Tyler was great and all, but he was just a distraction. A really adorable distraction.
At least that’s what I told myself.
“I know.” He set his phone on the table between us as if he was confessing something with it. “She called after she saw you, to see if I was out of school yet. She was crying, and I think she just wanted someone to talk to. She said almost the same things about seeing you.” He shrugged and leaned forward again. His voice was shades more thoughtful than it had been when he’d been teasing me about watching him.
It was what made me feel comfortable confiding in him—that serious way of his, that quiet maturity. “She said
you
hadn’t changed a bit. I guess that made it worse for some reason, because she said she wanted everything to be the same as before. She . . .” He paused and frowned, and I wondered if he was recalling his conversation, filtering parts of it and deciding what he should and shouldn’t tell me. Holding back. “She wishes her and Austin could undo what they did.”

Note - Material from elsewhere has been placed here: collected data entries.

/-- R22, R69, R71, R73, R80: PTE_WRITE keeps the LEASE field, is refused for a leased page it would unmap or restrict and for one
too many, and else writes the PTE and begins a shootdown of the page, which answers it. Model's choices in it: log 52. -/
def PteWrites : Prop :=
  ∀ s f seq m, Asked s f seq 6 m →
    let s0 := { s with focus := .idle }
    let a := lnat m 8 2
    let ia := lnat m 16 8
    let asid := BitVec.ofNat 12 a
    let begun : Prop := ∃ x ∈ s.shoots, x.reply = some (f, seq)
    let legal : Prop := a < 4096 ∧ ia < 2 ^ 52 ∧ ia % 65536 = 0 ∧ pkgIsLocal s (iaPkg ia) = true
    let mine : Prop := a ≠ 0 ∧ afind s.asidOwner a = some f
    (begun → exec .pteWrite s = .next s0)
    ∧ (¬ begun → ¬ legal → Denied s .pteWrite f seq 1)
    ∧ (¬ begun → legal → ¬ mine → Denied s .pteWrite f seq 2)
    ∧ (¬ begun → legal → mine → reachPte s0 a ia = none → Denied s .pteWrite f seq 5)
    ∧ (¬ begun → legal → mine → ∀ s1 p, reachPte s0 a ia = some (s1, p) →
        let old := rdLE s1.mem p 8
        let new := lnat m 24 8 % 2 ^ 56 + pteLease old * 2 ^ 56
        let leased : Prop := pteLease old ≠ 0 ∧ (pteValid new = false ∨ ptePerm new < ptePerm old)
        (leased → Denied s .pteWrite f seq 3)
        ∧ (¬ leased → overcommits s1 (tcKey asid ia) new = true → Denied s .pteWrite f seq 4)
        ∧ (¬ leased → overcommits s1 (tcKey asid ia) new = false →
            ∃ s' x, exec .pteWrite s = .next s' ∧ s'.mem = wrLE s1.mem p 8 new ∧ afind s'.tcache (tcKey asid ia) = none
              ∧ s'.shoots = s.shoots ++ [x] ∧ x.asid = asid ∧ x.ia = BitVec.ofNat 52 ia ∧ x.pages = 1 ∧ x.reply = some (f, seq)
              ∧ s'.fns = s.fns ∧ s'.tiles = s.tiles ∧ s'.queues = s.queues))

/-- R22: PTE_READ answers with the PTE of a page of an owned ASID, 0 where there is none. -/
def PteReads : Prop :=
  ∀ s f seq m, Asked s f seq 7 m →
    let a := lnat m 8 2
    let ia := lnat m 16 8
    let legal : Prop := a < 4096 ∧ ia < 2 ^ 52 ∧ ia % 65536 = 0 ∧ pkgIsLocal s (iaPkg ia) = true
    let mine : Prop := a ≠ 0 ∧ afind s.asidOwner a = some f
    let answered (w : Nat) : Prop := exec .pteRead s = .next (mailReply { s with focus := .idle } f seq 0 (bytesLE 8 w))
    (¬ legal → Denied s .pteRead f seq 1)
    ∧ (legal → ¬ mine → Denied s .pteRead f seq 2)
    ∧ (legal → mine → pteLoc s (BitVec.ofNat 12 a) ia = none → answered 0)
    ∧ (legal → mine → ∀ r l p, pteLoc s (BitVec.ofNat 12 a) ia = some (r, l, p) → answered (rdLE s.mem p 8))

/-- R17, R20, R22, R23, R388: SET_HOSTBASE, SET_BAR2, SET_EVENTS and BRK_CTL write the registers they name.
Model's choices in it: log 52. -/
def RegisterRequests : Prop :=
  ∀ s f seq m,
    let s0 := { s with focus := .idle }
    let done (i : Instr) (g : Nat) (h : Fn → Fn) : Prop := exec i s = .next (mailReply (modFn s0 g h) f seq 0 [])
    let pf (g : Nat) : Prop := (fnOf s f).vf = false ∧ servesFn s f g = true
    (Asked s f seq 8 m →
      let g := lnat m 8 1
      let legal : Prop := g < 64 ∧ lnat m 16 8 % 4096 = 0
      (¬ legal → Denied s .setHostbase f seq 1)
      ∧ (legal → ¬ pf g → Denied s .setHostbase f seq 2)
      ∧ (legal → pf g → done .setHostbase g (fun x => { x with hostbase := lword m 16 })))
    ∧ (Asked s f seq 9 m →
      let a := lnat m 10 2
      let ia := lnat m 16 8
      let legal : Prop := lnat m 8 1 < 2 ∧ a < 4096 ∧ ia < 2 ^ 52 ∧ ia % 2 ^ 36 = 0 ∧ iaPkg ia = 255
      let mine : Prop := a ≠ 0 ∧ afind s.asidOwner a = some f
      (¬ legal → Denied s .setBar2 f seq 1)
      ∧ (legal → ¬ mine → Denied s .setBar2 f seq 2)
      ∧ (legal → mine → done .setBar2 f (fun x => { x with b2ctl := BitVec.ofNat 64 (lnat m 8 1 + a * 16 + ia / 2 ^ 36 * 2 ^ 36) })))
    ∧ (Asked s f seq 10 m →
      let z := lnat m 24 4
      let legal : Prop := lnat m 16 8 % 4096 = 0 ∧ z ≤ 4096 ∧ ∃ k, z = 2 ^ k
      (¬ legal → Denied s .setEvents f seq 1)
      ∧ (legal → done .setEvents f (fun x => { x with evbase := lword m 16, evsize := z, evhead := 0, evtail := 0 })))
    ∧ (Asked s f seq 11 m →
      let g := lnat m 8 1
      let legal : Prop := g < 64 ∧ lnat m 9 1 < 2
      (¬ legal → Denied s .brkCtl f seq 1)
      ∧ (legal → ¬ pf g → Denied s .brkCtl f seq 2)
      ∧ (legal → pf g → done .brkCtl g (fun x => { x with brk := lnat m 9 1 = 1 })))

/-- R22, R388: BRK_RESUME lets the stopped slot of an owned queue's launch go on with its next word, or end after its last. -/
def BrkResumes : Prop :=
  ∀ s f seq m, Asked s f seq 12 m →
    let s0 := { s with focus := .idle }
    let t := lnat m 10 2
    (launchByHandle s (lnat m 8 2) = none ∨ slotFin (lnat m 13 1) = none → Denied s .brkResume f seq 1)
    ∧ (∀ h k, launchByHandle s (lnat m 8 2) = some h → slotFin (lnat m 13 1) = some k →
        let here : Prop := (tileOf s t).launch = h ∧ (tileOf s t).ctx.toNat = lnat m 12 1 ∧ (slotOf s t k).phase = .stopped
        (ownsQid s f (launchOf s h).qid = false → Denied s .brkResume f seq 2)
        ∧ (ownsQid s f (launchOf s h).qid = true → ¬ here → Denied s .brkResume f seq 1)
        ∧ (ownsQid s f (launchOf s h).qid = true → here →
            let s1 := modSlot s0 t k (fun x => { x with phase := .running })
            ((slotOf s t k).word < (codeOf s1 t k).length → exec .brkResume s = .next (mailReply s1 f seq 0 []))
            ∧ ((codeOf s1 t k).length ≤ (slotOf s t k).word → exec .brkResume s = .next (mailReply (endCodelet s1 t k) f seq 0 []))))

/-! ## Resets and bring-up (R11, R12, R25, R28, R32 to R40, R50, R97, R98, R150, R151) -/

/-- R36, R151: what each reset keeps: power-on nothing but the fuses, BOOTS 1; warm the retention record with BOOTS raised, or a fresh
one where its header is wrong, and the package number written last. Host memory and the checkpoint target are outside the module.
Model's choices in it: log 51. -/
def Resets : Prop :=
  ∀ s, s.focus = .event .none →
    let after (b : Boot) : State := { State.reset with
      time := s.time, agenda := s.agenda, freeCtr := s.freeCtr, nextId := s.nextId, ckptImage := s.ckptImage, hostBusy := s.hostBusy,
      got := s.got, boot := b, mem := s.mem.filter (fun p => hostKey 0 ≤ p.1) }
    let crc (r : Retention) : BitVec 32 :=
      crc32 (bytesLE 4 r.magic.toNat ++ bytesLE 4 r.boots.toNat ++ bytesLE 4 r.next ++ bytesLE 4 r.count.toNat)
    let r := s.boot.ret
    let kept := { r with boots := r.boots + 1 }
    let whole : Prop := r.magic = 0x43520001 ∧ r.hcrc = crc r
    let fresh := { State.reset.boot with fuses := s.boot.fuses, keyFuses := s.boot.keyFuses, revoked := s.boot.revoked }
    exec .powerOnReset s = .next (after { fresh with ret := {} })
    ∧ (whole → exec .warmReset s = .next (after { fresh with ret := { kept with hcrc := crc kept }, pkgWritten := s.boot.pkgWritten }))
    ∧ (¬ whole → exec .warmReset s = .next (after { fresh with ret := {}, pkgWritten := s.boot.pkgWritten }))
    ∧ ({} : Retention).boots = 1 ∧ ({} : Retention).count = 0 ∧ ({} : Retention).entries = []
    ∧ ({} : Retention).hcrc = crc32 (bytesLE 4 0x43520001 ++ bytesLE 4 1 ++ bytesLE 4 0 ++ bytesLE 4 0)

/-- R33, R34, R37, R38, R309: reset released, the boot ROM derives the save key and waits for an image; it accepts one whose magic,
length, signature under a fused key that is not revoked, and version hold, logs itself and the image and makes its attestation key; a
refused image leaves it waiting; without a valid one in 5 s it reports NO_IMAGE. Every change of BOOT is an event.
Model's choices in it: log 7, 51, 60, 71. -/
def ImagePushes : Prop :=
  (∀ s, let s0 := { s with focus := .idle }
    s.focus = .event .none →
    (s.boot.stage = .held → exec .resetRelease s = .next { s0 with freeCtr := s.freeCtr + 1, boot := { s.boot with
        stage := .waitImage, code := .bootWait, released := some s.time, puverUp := true,
        saveKey := Config.saveKey Config.fusedSecret s.freeCtr } })
    ∧ (s.boot.stage ≠ .held → exec .resetRelease s = .next s0)
    ∧ (∀ t0, s.boot.released = some t0 → s.boot.stage = .waitImage → 5000000000 ≤ Passed s t0 →
        exec .noImageTimeout s = .next (setBoot { s0 with boot := { s.boot with stage := .failed } } .noImage))
    ∧ (s.boot.released = none ∨ s.boot.stage ≠ .waitImage ∨ (∃ t0, s.boot.released = some t0 ∧ Passed s t0 < 5000000000) →
        exec .noImageTimeout s = .next s0))
  ∧ (∀ s c, (c = s.boot.code → setBoot s c = s) ∧ (c ≠ s.boot.code → setBoot s c = postStatus { s with boot := { s.boot with code := c } }))
  ∧ ∀ s i,
    let s0 := { s with focus := .idle }
    let late : Prop := ∃ t0, s.boot.released = some t0 ∧ 5000000000 ≤ Passed s t0
    let waits : Prop := s.boot.stage = .waitImage ∧ s.boot.puverUp = true ∧ ¬ late
    let signed : Prop := ∃ d, i.key = some d ∧ ∃ k < 4, s.boot.keyFuses[k]? = some d ∧ s.boot.revoked.getLsbD k = false
    let refuse (e : BootCode) : Prop := exec .firmwareImagePush s = .next (setBoot s0 e)
    s.focus = .event (.image i) →
    (¬ waits → exec .firmwareImagePush s = .next s0)
    ∧ (waits → i.magic ≠ 0x5A500128#32 → refuse .authFail)
    ∧ (waits → i.magic = 0x5A500128#32 → 67108864 < i.length → refuse .lengthFail)
    ∧ (waits → i.magic = 0x5A500128#32 → i.length ≤ 67108864 → ¬ signed → refuse .authFail)
    ∧ (waits → i.magic = 0x5A500128#32 → i.length ≤ 67108864 → signed → 63 < i.secVer ∨ i.secVer < s.boot.fuses →
        refuse .rollbackFail)
    ∧ (waits → i.magic = 0x5A500128#32 → i.length ≤ 67108864 → signed → s.boot.fuses ≤ i.secVer → i.secVer ≤ 63 →
        exec .firmwareImagePush s = .next (setBoot { s0 with
          freeCtr := s.freeCtr + 1
          boot := { attest (attest { s.boot with stage := .firmware, image := some i } 1 Config.romDigest) 2 i.digest with
                    attestation := some (attestationOf i.digest s.freeCtr) } } .bootWait))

My heart lurched. I wished for that too. So badly it was probably written all over my face.
I looked at Tyler, sitting across from me with his messy hair and concerned expression. He watched me without judging me, or asking anything from me I wasn’t capable of giving, or making me feel guilty for not acting a certain way or believing things I couldn’t believe. He was just here to help me figure out who I was and how I fit into this new world I’d been dropped into.
I hated that I found it harder and harder to hold on to my feelings for Austin, not to let them be eclipsed by these new and uninvited feelings Tyler had stirred in me.
“But they can’t, can they?” I admitted. Emptiness filled my chest.
He shook his head. “They’re not bad people, Kyra. It wasn’t an accident, them getting together, but it wasn’t malicious either. I was there. I was young, but I was around when it happened. Austin was a wreck after you vanished.”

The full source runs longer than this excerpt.